The first step toward practice readiness is determining what nurses must know and do clinically. By collaborating with hospitals and clinics, we can gather the diagnoses, surgeries, medications, labs, procedures, and nursing skills for each nurse specialty and practice setting. This collaboration will allow organizations to create innovative nursing residencies and curricula based on actual clinical data and update them regularly with the latest health care changes.

With a clear focus on what nurses need to know and do, organizations can implement competency-based education that reflects real-life nursing and assesses relevant competencies to ensure graduates are ready to care for patients. As a result of these changes, we expect nurse retention and patient care to significantly improve as new, well-trained nurses reinforce health care’s frontlines.

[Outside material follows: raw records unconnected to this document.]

/-- What a signature of a COSE_Sign structure covers (RFC 9052): "Signature", empty body header, the signer's header, no
external AAD, the payload. -/
def coseSigned (header payload : List Nat) : List Nat :=
  [0x85, 0x69, 0x53, 0x69, 0x67, 0x6E, 0x61, 0x74, 0x75, 0x72, 0x65] ++ cborBytes [] ++ cborBytes header ++ cborBytes [] ++
    cborBytes payload

/-- A signature of `len` bytes with an identity slot. -/
def signBytes (s : State) (slot nonce : Nat) (message : List Nat) : List Nat :=
  let t := slotType s slot
  (List.range (if t = 4 then 132 else 4627)).map (fun i => Config.signature t (slotKey s slot) message nonce i % 256)

/-- The random input of a signature: none while the entropy source is not healthy (R537). -/
def signNonce (s : State) : Nat × State :=
  if s.bit Reg.ENC_STAT_ENTOK then (Config.freeNat s.freeCtr, s.drawn) else (0, s)

/-- One signature entry of the statement: protected header, the identity digest, and the signature. -/
def signerEntry (s : State) (slot nonce : Nat) (header payload : List Nat) : List Nat :=
  [0x83] ++ cborBytes header ++ [0xA1, 0x04] ++ cborBytes (leBytes 32 (identityDigest s)) ++
    cborBytes (signBytes s slot nonce (coseSigned header payload))

/-- ATTEST: the signed statement (R551). -/
def attest (nonce : List Nat) (lanes : BitVec 256) (s : State) : List Nat × State :=
  let payload := statement s nonce lanes
  let a := signNonce s
  let b := signNonce a.2
  ([0xD8, 0x62, 0x84, 0x40, 0xA0] ++ cborBytes payload ++ [0x82] ++ signerEntry s 0 a.1 [0xA1, 0x01, 0x38, 0x23] payload ++
    signerEntry s 1 b.1 [0xA1, 0x01, 0x38, 0x31] payload, b.2)

/-! ### Operations (R545 to R547) -/

/-- The usage bit that an operation needs: encrypt, decrypt, MAC, sign, agree, pubkey. -/
def opUsage (op : Nat) : Nat :=
  match op with
  | 3 => 0 | 4 => 1 | 5 => 2 | 6 => 3 | 8 => 4 | _ => 5

/-- The slot types that an operation works with. -/
def opTypes (op : Nat) : List Nat :=
  match op with
  | 3 => [1, 2] | 4 => [1, 2] | 5 => [3] | 6 => [4, 5] | 7 => [4, 5, 6, 7] | _ => [6, 7]

/-- No operation is available (R546, R556): RANDOM needs no root; in PROVISIONING only the service port has the enclave. -/
def encNotReady (o : EncOp) (s : State) : Bool :=
  !s.bit Reg.ENC_STAT_READY || mode s = 7 || (mode s = 1 && o.copy ≠ 9) || ((s.enc.root.isNone || mode s = 0) && o.op ≠ 9)

/-- The slots that an operation names. -/
def opSlots (o : EncOp) : List Nat :=
  if o.op = 9 ∨ o.op = 10 then [] else if o.op = 8 then [o.slot, o.dst] else [o.slot]

/-- An argument is outside its range (result 1). -/
def badArgument (o : EncOp) : Bool :=
  o.op = 0 || o.op > 10 || (o.op = 1 && (o.arg0 / 2 ^ 28 = 0 || o.arg0 / 2 ^ 28 > 7)) ||
    (o.op = 9 && (o.arg0 = 0 || o.arg0 > 4096))

/-- A reserved slot is named (result 2): only PUBKEY may name slots 0 and 1 (R541). -/
def namesReserved (o : EncOp) : Bool := (opSlots o).any (fun n => n < 8 && !(o.op = 7 && n ≤ 1))

/-- The first named slot whose lane the requester's set lacks (result 3). -/
def deniedSlot (o : EncOp) (s : State) : Option Nat := (opSlots o).find? (fun n => !o.lanes.getLsbD (slotLane s n))

/-- A length is wrong, or an output exceeds 16 KiB (result 8). -/
def badLength (o : EncOp) (s : State) : Bool :=
  let n := o.input.length
  n > 16384 || match o.op with
    | 1 => n = 0 || n > 64
    | 3 => o.arg0 > n || n - o.arg0 + 28 > 16384
    | 4 => o.arg0 + 28 > n
    | 8 => n ≠ (if slotType s o.slot = 6 then 97 else 32)
    | 10 => n < 8 || n > 64
    | _ => false

/-- AAD, IV and text of an AES operation. -/
def aesParts (o : EncOp) : List Nat × List Nat × List Nat :=
  (o.input.take o.arg0, (o.input.drop o.arg0).take 12, o.input.drop (o.arg0 + 12))

/-- The tag or the peer's key is invalid (result 9). -/
def authFails (o : EncOp) (s : State) : Bool :=
  match o.op with
  | 4 => let x := aesParts o; !Config.aesGcmValid (slotKey s o.slot) x.2.1 x.1 x.2.2
  | 8 => !Config.peerValid (slotType s o.slot) o.input
  | _ => false

/-- Operations that need the entropy source (R537): RANDOM, ENCRYPT, AGREE, and DERIVE with GEN 1. -/
def needsEntropy (o : EncOp) : Bool := o.op = 3 || o.op = 8 || o.op = 9 || (o.op = 1 && o.arg0 % 2 = 1)

/-- The result code of an operation (R546). Where several hold, NOT_READY and then the lowest code is given. -/
def encResult (o : EncOp) (s : State) : Nat :=
  let general := !(o.op = 7 && o.slot ≤ 1)
  let k := keySlot s o.slot
  if encNotReady o s then 11
  else if badArgument o then 1
  else if namesReserved o then 2
  else if (deniedSlot o s).isSome then 3
  else if 3 ≤ o.op ∧ o.op ≤ 8 ∧ general ∧ k.isNone then 4
  else if (o.op = 1 ∧ k.isSome) ∨ (o.op = 8 ∧ (keySlot s o.dst).isSome) then 5
  else if 3 ≤ o.op && o.op ≤ 8 && (general && !(opTypes o.op).contains (slotType s o.slot) ||
      (match k with | some k => !k.usage.testBit (opUsage o.op) | none => false)) then 6
  else if 3 ≤ o.op && o.op ≤ 8 && (match k with | some k => k.exhausted | none => false) then 7
  else if badLength o s then 8
  else if authFails o s then 9
  else if needsEntropy o && !s.bit Reg.ENC_STAT_ENTOK then 10
  else 0

/-- DERIVE (R540, R542). -/
def derive (o : EncOp) (s : State) : State :=
  let typ := o.arg0 / 2 ^ 28 % 16
  let g := if o.arg0 % 2 = 1 then drbg s 16 else ([], s)
  let mask := o.arg0 / 2 ^ 16 % 256
  let root := match s.enc.root with | some r => r | none => 0
  let key := Config.hkdf root (deriveSalt s mask) (deriveInfo o.input (slotLane s o.slot) typ g.1) (okmLength typ)
  setSlot o.slot { typ := typ, measpol := mask, gen := decide (o.arg0 % 2 = 1), usage := o.arg0 / 2 ^ 8 % 64, limit := o.arg1,
                   owner := mkSrc 6 o.copy, key := key } g.2

/-- AGREE: an HMAC key from the shared secret (R545). Its mask, generation and limit are open; it is good for MAC. -/
def agree (o : EncOp) (s : State) : State :=
  let secret := Config.sharedSecret (slotType s o.slot) (slotKey s o.slot) o.input
  setSlot o.dst { typ := 3, usage := 4, owner := mkSrc 6 o.copy,
                  key := Config.hkdf secret 0 (deriveInfo [] (slotLane s o.dst) 3 []) 64 } s

/-- The effect of an operation whose result is OK: its output and the state. -/
def encPerform (o : EncOp) (s : State) : List Nat × State :=
  match o.op with
  | 1 => ([], derive o s)
  | 2 => ([], emptySlot o.slot s)
  | 3 =>
    let iv := drbg s 12
    let aad := o.input.take o.arg0
    let text := o.input.drop o.arg0
    (iv.1 ++ (List.range (text.length + 16)).map (fun i => Config.aesGcm (slotKey s o.slot) iv.1 aad text i % 256), useSlot o.slot iv.2)
  | 4 =>
    let x := aesParts o
    ((List.range (x.2.2.length - 16)).map (fun i => Config.aesGcmOpen (slotKey s o.slot) x.2.1 x.1 x.2.2 i % 256), useSlot o.slot s)
  | 5 => ((List.range 64).map (fun i => Config.hmac (slotKey s o.slot) o.input i % 256), useSlot o.slot s)
  | 6 =>
    let k := signNonce s
    (signBytes s o.slot k.1 o.input, useSlot o.slot k.2)
  | 7 => (publicBytes s o.slot, useSlot o.slot s)
  | 8 => ([], useSlot o.slot (agree o s))
  | 9 => drbg s o.arg0
  | _ => attest o.input o.lanes s

/-- The enclave carries an operation out: result code, output and the state (R542, R546, R364). -/
def encServe (o : EncOp) (s : State) : Nat × List Nat × State :=
  match encResult o s with
  | 0 =>
    let x := encPerform o s
    (0, x.1, x.2)
  | 3 =>
    let n := match deniedSlot o s with | some n => n | none => 0
    (3, [], laneViolation 4 (mkSrc 6 o.copy) (slotLane s n) n (s.countSat Reg.LANE_KEYCNT_COUNT 1))
  | 9 => (9, [], (useSlot o.slot s).raise Reg.ENC_FAULT_AUTHFAIL)
  | c => (c, [], s)

/-- The next operation of the queue begins, unless the queue is held from a warning to the F restart (R547). -/
def encNext (s : State) : State :=
  let s : State := if s.enc.running.isSome || frozen s then s
    else match s.enc.queue with
      | [] => s
      | o :: t => { s with enc := { s.enc with running := some o, queue := t } }
  s.set Reg.ENC_QDEPTH_COUNT s.enc.queue.length

/-- A copy's input buffer as bytes. -/
def encInput (s : State) (r n : Nat) : List Nat :=
  ((List.range ((min n 16384 + 3) / 4)).flatMap (fun k => leBytes 4 (tabGet 0 s.enc.inputs (4096 * r + k)))).take n

/-- `EGO` (R545, R547): queued with its arguments, unless the copy is busy. -/
def encGo (r : Nat) (s : State) : State :=
  if s.bit (Reg.ENC_ERES_BUSY.by r) then s
  else
    let n := s.get (Reg.ENC_ELEN_BYTES.by r)
    let o : EncOp := { copy := r, op := s.get (Reg.ENC_EOP_OP.by r), slot := s.get (Reg.ENC_EOP_SLOT.by r),
                       dst := s.get (Reg.ENC_EOP_DST.by r), arg0 := s.get (Reg.ENC_EARG0.by r), arg1 := s.get (Reg.ENC_EARG1.by r),
                       input := encInput s r n ++ List.replicate (n - 16384) 0, lanes := requesterLanes s r }
    let s := ((s.raise (Reg.ENC_ERES_BUSY.by r)).set (Reg.ENC_ERES_DONE.by r) 0)
    encNext { s with enc := { s.enc with queue := s.enc.queue ++ [o] } }

/-- Writes words into a copy's input buffer. -/
def encWrite (r : Nat) (ws : List Nat) (s : State) : State :=
  { s with enc := { s.enc with inputs :=
      ((List.range ws.length).zip ws).foldl (fun t e => tabPut 0 (4096 * r + e.1) e.2 t) s.enc.inputs } }

/-- The requester copy belongs to a session or connection that is open, or to a core. -/
def copyLive (r : Nat) (s : State) : Bool := r > 9 || (tabGet {} s.sessions r : Session).opened

/-- A requester writes input and arguments and sets `EGO` (R545). -/
def encSubmit (r op slot dst arg0 arg1 : Nat) (input : List Byte) (s : State) : State :=
  if !copyLive r s then s
  else
    let bs := (input.take 16384).map (fun (b : Byte) => b.toNat)
    let s := encWrite r (wordsOfBytes bs) s
    let s := ((s.set (Reg.ENC_EOP_OP.by r) op).set (Reg.ENC_EOP_SLOT.by r) slot).set (Reg.ENC_EOP_DST.by r) dst
    let s := ((s.set (Reg.ENC_EARG0.by r) arg0).set (Reg.ENC_EARG1.by r) arg1).set (Reg.ENC_ELEN_BYTES.by r) (min input.length 32767)
    encGo r s

/-- ENC_DERIVE (R540). -/
def execEncDerive (requester : Fin 16) (slot : BitVec 6) (typ : BitVec 4) (measpol : BitVec 8) (usage : BitVec 6) (gen : Bool)
    (uselim : Word) (label : List Byte) (s : State) : Host.Outcome State Fault Refusal :=
  done s (askPage requester 0x020 (fun s => encSubmit requester.val 1 slot.toNat 0
    (typ.toNat * 2 ^ 28 + measpol.toNat * 2 ^ 16 + usage.toNat * 2 ^ 8 + b2n gen) uselim.toNat label s) s)

/-- ENC_DESTROY (R542). -/
def execEncDestroy (requester : Fin 16) (slot : BitVec 6) (s : State) : Host.Outcome State Fault Refusal :=
  done s (askPage requester 0x020 (fun s => encSubmit requester.val 2 slot.toNat 0 0 0 [] s) s)

/-- ENC_ENCRYPT (R544): input is AAD and plaintext. -/
def execEncEncrypt (requester : Fin 16) (slot : BitVec 6) (aad : Word) (input : List Byte) (s : State) :
    Host.Outcome State Fault Refusal := done s (askPage requester 0x020 (fun s => encSubmit requester.val 3 slot.toNat 0 aad.toNat 0 input s) s)

/-- ENC_DECRYPT (R545): input is AAD, IV, ciphertext and tag. -/
def execEncDecrypt (requester : Fin 16) (slot : BitVec 6) (aad : Word) (input : List Byte) (s : State) :
    Host.Outcome State Fault Refusal := done s (askPage requester 0x020 (fun s => encSubmit requester.val 4 slot.toNat 0 aad.toNat 0 input s) s)

/-- ENC_MAC (R545). -/
def execEncMac (requester : Fin 16) (slot : BitVec 6) (input : List Byte) (s : State) : Host.Outcome State Fault Refusal :=
  done s (askPage requester 0x020 (fun s => encSubmit requester.val 5 slot.toNat 0 0 0 input s) s)

/-- ENC_SIGN (R545). -/
def execEncSign (requester : Fin 16) (slot : BitVec 6) (input : List Byte) (s : State) : Host.Outcome State Fault Refusal :=
  done s (askPage requester 0x020 (fun s => encSubmit requester.val 6 slot.toNat 0 0 0 input s) s)

/-- ENC_PUBKEY (R545). -/
def execEncPubkey (requester : Fin 16) (slot : BitVec 6) (s : State) : Host.Outcome State Fault Refusal :=
  done s (askPage requester 0x020 (fun s => encSubmit requester.val 7 slot.toNat 0 0 0 [] s) s)

/-- ENC_AGREE (R545). -/
def execEncAgree (requester : Fin 16) (slot dst : BitVec 6) (peer : List Byte) (s : State) : Host.Outcome State Fault Refusal :=
  done s (askPage requester 0x020 (fun s => encSubmit requester.val 8 slot.toNat dst.toNat 0 0 peer s) s)

/-- ENC_RANDOM (R545). -/
def execEncRandom (requester : Fin 16) (length : Word) (s : State) : Host.Outcome State Fault Refusal :=
  done s (askPage requester 0x020 (fun s => encSubmit requester.val 9 0 0 length.toNat 0 [] s) s)

/-- ENC_ATTEST (R551). -/
def execEncAttest (requester : Fin 16) (nonce : List Byte) (s : State) : Host.Outcome State Fault Refusal :=
  done s (askPage requester 0x020 (fun s => encSubmit requester.val 10 0 0 0 0 nonce s) s)

/-- An operation completes (R547): its result and output, the post to `DONEMBX` for a core copy, and the next of the queue. -/
def encComplete (s : State) : State :=
  match s.enc.running with
  | none => s
  | some o =>
    let x := encServe o s
    let s := x.2.2.countWrap Reg.ENC_OPS_COUNT 1
    let s := { s.set (Reg.ENC_ERES_BUSY.by o.copy) 0 with enc := { s.enc with running := none } }
    let s : State := if o.dropped then s
      else
        let s := ((s.raise (Reg.ENC_ERES_DONE.by o.copy)).set (Reg.ENC_ERES_RESULT.by o.copy) x.1).set (Reg.ENC_ERES_OUTLEN.by o.copy)
          x.2.1.length
        { s with enc := { s.enc with outputs := tabInsert o.copy x.2.1 s.enc.outputs } }
    let s := if s.bit Reg.ENC_ECFG_DONEMBXEN ∧ 10 ≤ o.copy ∧ o.copy ≤ 13 then
        mailWrite (s.get Reg.ENC_ECFG_DONEMBX) .enclave o.copy s else s
    encNext s
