-- ==== Sys2Proof/Machine/Bridge.lean ====
section
/-! DEFINITION. The host bridge's rate limit (spec/02_register_pages.md, R63), which PAP sessions and the BACnet/SC node share. -/

namespace Sys2Proof.Machine

/-- The tokens of a session in millionths: 1,000 per second, at most 100 (R63). -/
def tokensOf (s : State) (k : Nat) : Nat :=
  let x : Session := tabGet {} s.sessions k
  min (100 * 1000000) (x.tokens + (s.now - x.tokensAt))

/-- Takes one token of a session, if it has one (R63). -/
def takeToken (k : Nat) (s : State) : Option State :=
  let t := tokensOf s k
  if t < 1000000 then none
  else some { s with sessions := tabInsert k { tabGet {} s.sessions k with tokens := t - 1000000, tokensAt := s.now } s.sessions }

end Sys2Proof.Machine
end

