-- ==== Sys2Proof/Machine/Bacnet.lean ====
section
/-! DEFINITION. The BACnet/SC node (spec/10_viaduct.md, R421 to R423). The numbers of object types, properties, error classes
and error codes are those of ASHRAE 135 (PRESUMED). -/

namespace Sys2Proof.Machine

/-- The source of the node (R421). -/
def bscSrc : Nat := 0xC008

/-- The lane set of the node (R421). -/
def bscLanes (s : State) : BitVec 256 := requesterLanes s 8

/-- Error class object, property, device. -/
def bacUnknownObject : BacAnswer := .error 1 31
/-- The property does not exist. -/
def bacUnknownProperty : BacAnswer := .error 2 32
/-- Read access denied. -/
def bacNoRead : BacAnswer := .error 2 27
/-- Write access denied. -/
def bacNoWrite : BacAnswer := .error 2 40
/-- Invalid data type. -/
def bacBadType : BacAnswer := .error 2 9
/-- Device, other. -/
def bacOther : BacAnswer := .error 0 0
/-- The array index does not exist. -/
def bacBadIndex : BacAnswer := .error 2 42

/-- The answer that a result of R102 maps to (R423). -/
def bacResult (code : Nat) : BacAnswer :=
  if code = resWritten ∨ code = resWrittenForced then .simpleAck
  else if code = resRefError then bacUnknownObject
  else if code = resLaneDenied ∨ code = resNotWritable ∨ code = resBadLevel then bacNoWrite
  else if code = resTypeError then bacBadType
  else bacOther

/-- The mapped object. -/
def bscObject (s : State) (otype inst : Nat) : Option BscObject :=
  (sheet s).bsc.objects.find? (fun o => decide (o.otype = otype ∧ o.inst = inst))

/-- AI 0, AO 1, AV 2: analogue. BI 3, BO 4, BV 5: binary. MSV 19. -/
def bacAnalogue (t : Nat) : Bool := t ≤ 2
/-- Binary objects. -/
def bacBinary (t : Nat) : Bool := 3 ≤ t && t ≤ 5

/-- AO and BO, and AV, BV and MSV on command points, are commandable (R422). -/
def commandable (s : State) (o : BscObject) : Bool :=
  o.otype = 1 || o.otype = 4 || ((o.otype = 2 || o.otype = 5 || o.otype = 19) && (s.point o.index).cmd)

/-- A point value as a property value (R422). -/
def bacScalar (otype typ v : Nat) : BacScalar :=
  if bacAnalogue otype then .real (toF32 (valueFp typ v))
  else if bacBinary otype then .enumerated (v % 2)
  else .unsigned (v + 1)

/-- The point value that a written property value stands for, and whether it is stated: a REAL that is no whole number has no
stated value on an integer point. -/
def bacValue (otype typ free : Nat) (v : BacScalar) : Option Nat :=
  match v with
  | .real bits =>
    if !bacAnalogue otype then none
    else if typ = 7 then some bits
    else if typ = 8 then some (toF64 (f32 bits))
    else
      let x := f32 bits
      if !fpIsFinite x then none
      else if fpEq (fpOfInt (fpTrunc x)) x then some (toField 64 (fpTrunc x)) else some (free % 2 ^ 32)
  | .enumerated n => if bacBinary otype && n ≤ 1 then some n else none
  | .unsigned n => if otype = 19 && 1 ≤ n then some (n - 1) else none
  | _ => none

/-- Property values of a mapped object (R422): 85 Present_Value, 87 Priority_Array, 104 Relinquish_Default, 111 Status_Flags,
81 Out_Of_Service, 103 Reliability. -/
def bacRead (s : State) (q : BacRef) : BacAnswer :=
  match bscObject s q.otype q.inst with
  | none => if q.otype = 8 ∧ q.inst = s.get Reg.BSC_DEVINST_INST then bacUnknownProperty else bacUnknownObject
  | some o =>
    let r := s.point o.index
    if !s.bit Reg.PNT_STAT_READY then bacOther
    else if r.typ = 0 then bacUnknownObject
    else if !mayReadLane (bscLanes s) r.lane then bacNoRead
    else
      let one := fun (v : BacScalar) => if q.idx.isSome then bacBadIndex else BacAnswer.value q (.one v)
      let level := fun (n : Nat) =>
        if r.pamask.testBit (n - 1) then bacScalar o.otype r.typ (levelValue s r.paix n) else BacScalar.null
      if q.prop = 85 then one (bacScalar o.otype r.typ r.pv)
      else if q.prop = 111 then one (.statusFlags false (r.qual = 0 || r.qual = 3) r.forced r.oos)
      else if q.prop = 81 then one (.boolean r.oos)
      else if q.prop = 103 then one (.enumerated (if r.qual = 1 then 0 else if r.qual = 2 ∨ r.qual = 5 then 12 else 7))
      else if q.prop = 104 ∧ commandable s o then one (bacScalar o.otype r.typ r.sv)
      else if q.prop = 87 ∧ commandable s o then
        match q.idx with
        | none => .value q (.array ((List.range 16).map (fun k => level (k + 1))))
        | some 0 => .value q (.one (.unsigned 16))
        | some n => if n ≤ 16 then .value q (.one (level n)) else bacBadIndex
      else bacUnknownProperty

/-- A read that the lane check denies is a failure at the host bridge, which makes the reads of every response (R364, R365). -/
def bacReadCheck (q : BacRef) (s : State) : State :=
  match bscObject s q.otype q.inst with
  | some o =>
    let r := s.point o.index
    if s.bit Reg.PNT_STAT_READY && r.typ ≠ 0 && !mayReadLane (bscLanes s) r.lane then fabricDenial 8 r.lane o.index s else s
  | none => s

/-- The node takes a request, which wakes the module (R30): it must be connected, and the token bucket must have a token (R63,
R421). -/
def bscRequest (invoke : Nat) (f : State → State) (s : State) : State :=
  if s.get Reg.BSC_STAT_HUB < 2 then s
  else match takeToken 8 (wakeEvent s) with
    | none =>
      let s := (s.countSat Reg.BSC_RATEDROP_COUNT 1).raise Reg.BSC_FAULT_RATE
      (s.emit (.bacnet invoke [bacOther])).countSat Reg.BSC_ERRS_COUNT 1
    | some s => f (s.countWrap Reg.BSC_REQS_COUNT 1)

/-- Answers a request; an error is counted. -/
def bscAnswer (invoke : Nat) (a : BacAnswer) (s : State) : State :=
  let s := s.emit (.bacnet invoke [a])
  match a with
  | .error _ _ => s.countSat Reg.BSC_ERRS_COUNT 1
  | _ => s

/-- BSC_READ_PROPERTY (R422). -/
def execBscReadProperty (invoke : Byte) (ref : BacRef) (s : State) : Host.Outcome State Fault Refusal :=
  done s (bscRequest invoke.toNat (fun s => bscAnswer invoke.toNat (bacRead s ref) (bacReadCheck ref s)) s)

/-- BSC_READ_PROPERTY_MULTIPLE (R422): each property has its value or its error in the answer. -/
def execBscReadPropertyMultiple (invoke : Byte) (refs : List BacRef) (s : State) : Host.Outcome State Fault Refusal :=
  done s (bscRequest invoke.toNat (fun s =>
    (refs.foldl (fun s q => bacReadCheck q s) s).emit (.bacnet invoke.toNat (refs.map (bacRead s)))) s)

/-- WriteProperty (R422): the update goes to the point engine, whose result is answered at the commit (R423). -/
def bacWrite (invoke : Nat) (q : BacRef) (v : BacScalar) (prio : Nat) (s : State) : State :=
  match bscObject s q.otype q.inst with
  | none => bscAnswer invoke (if q.otype = 8 ∧ q.inst = s.get Reg.BSC_DEVINST_INST then bacNoWrite else bacUnknownObject) s
  | some o =>
    let r := s.point o.index
    let send := fun (k : UpdateKind) (s : State) =>
      submit { src := bscSrc, target := .idx o.index, kind := k, path := .bsc invoke } s
    let typed := fun (f : Nat → UpdateKind) (s : State) =>
      match bacValue o.otype r.typ (Config.freeNat s.freeCtr) v with
      | none =>
        -- a check that comes before the type's in R100 answers first
        match accessCheck s { src := bscSrc, target := .idx o.index, kind := f 0 } with
        | .error e => if e = resTypeError then bscAnswer invoke bacBadType s else send (f 0) s
        | .ok _ => bscAnswer invoke bacBadType s
      | some x => send (f x) s.drawn
    if q.prop = 85 ∧ commandable s o then
      if prio ≤ 2 ∨ 16 < prio then bscAnswer invoke bacNoWrite s
      else if v = .null then send (.relinquish prio) s
      else typed (fun x => .level prio x) s
    else if q.prop = 104 ∧ commandable s o then
      if (bscLanes s).getLsbD 0 then typed (fun x => .relDefault x) s else bscAnswer invoke bacNoWrite s
    else if [81, 85, 87, 103, 104, 111].contains q.prop then bscAnswer invoke bacNoWrite s
    else bscAnswer invoke bacUnknownProperty s

/-- BSC_WRITE_PROPERTY (R422); without a priority, BACnet's lowest, 16. -/
def execBscWriteProperty (invoke : Byte) (ref : BacRef) (value : BacScalar) (priority : Option (Fin 32)) (s : State) :
    Host.Outcome State Fault Refusal :=
  let prio := match priority with | some p => p.val | none => 16
  done s (bscRequest invoke.toNat (bacWrite invoke.toNat ref value prio) s)

/-! ### Hub connection (R421, R424) -/

/-- The node is connected: its lane set is fixed for the connection. -/
def hubUp (code : Nat) (s : State) : State :=
  let s := (s.set Reg.BSC_STAT_HUB code).countSat Reg.BSC_CONNS_COUNT 1
  let x : Session := { opened := true, since := s.now, lastRequest := s.now, tokens := 100 * 1000000, tokensAt := s.now,
                       lanes := (charter s).bscSet }
  { s with sessions := tabInsert 8 x s.sessions }

/-- The node connects to the primary hub and, on failure, to the failover hub. -/
def hubConnect (primary failover tlsFail : Bool) (s : State) : State :=
  let ent := s.bit Reg.ENC_STAT_ENTOK
  if !viaRuns s || !anyLink s || 2 ≤ s.get Reg.BSC_STAT_HUB then s
  else
    let s := s.emit (.hubConnect 0)
    let s := if tlsFail || !ent then s.raise Reg.BSC_FAULT_TLSFAIL else s
    if primary && ent then hubUp 2 s
    else
      let s := s.emit (.hubConnect 1)
      if failover && ent then (hubUp 3 s).raise Reg.BSC_FAULT_FAILOVER else s.set Reg.BSC_STAT_HUB 1

/-- BSC_HUB_CONNECT (R421): which of the two attempts succeeds, and whether a TLS handshake failed. -/
def execBscHubConnect (primary failover tlsFail : Bool) (s : State) : Host.Outcome State Fault Refusal :=
  done s (hubConnect primary failover tlsFail s)

/-- The connection is lost; the node connects again. -/
def hubLost (s : State) : State :=
  if s.get Reg.BSC_STAT_HUB < 2 then s
  else
    let s := (s.set Reg.BSC_STAT_HUB 1).raise Reg.BSC_FAULT_HUBLOST
    { s with sessions := tabErase 8 s.sessions }

/-- BSC_HUB_LOST (R421). -/
def execBscHubLost (s : State) : Host.Outcome State Fault Refusal := done s (hubLost s)

end Sys2Proof.Machine
end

We can provide nursing students and new nurses with the preparation they need to become practice-ready. They need our help, and sooner or later, we will need theirs.

To My Fellow Nurse Innovators:

My advice to other nurse innovators is to realize your worth. You have invested your career in caring for others. Nurses are experts in what works well in health care because we spend more time with patients than probably any other discipline. Utilize that experience, intuition, and insight to address the gaps we encounter as we care for our patients. If you can think of your innovative idea like your patient, there is a high likelihood that you will figure out what you need to do to bring your vision to a healthy reality. That’s just what nurses do.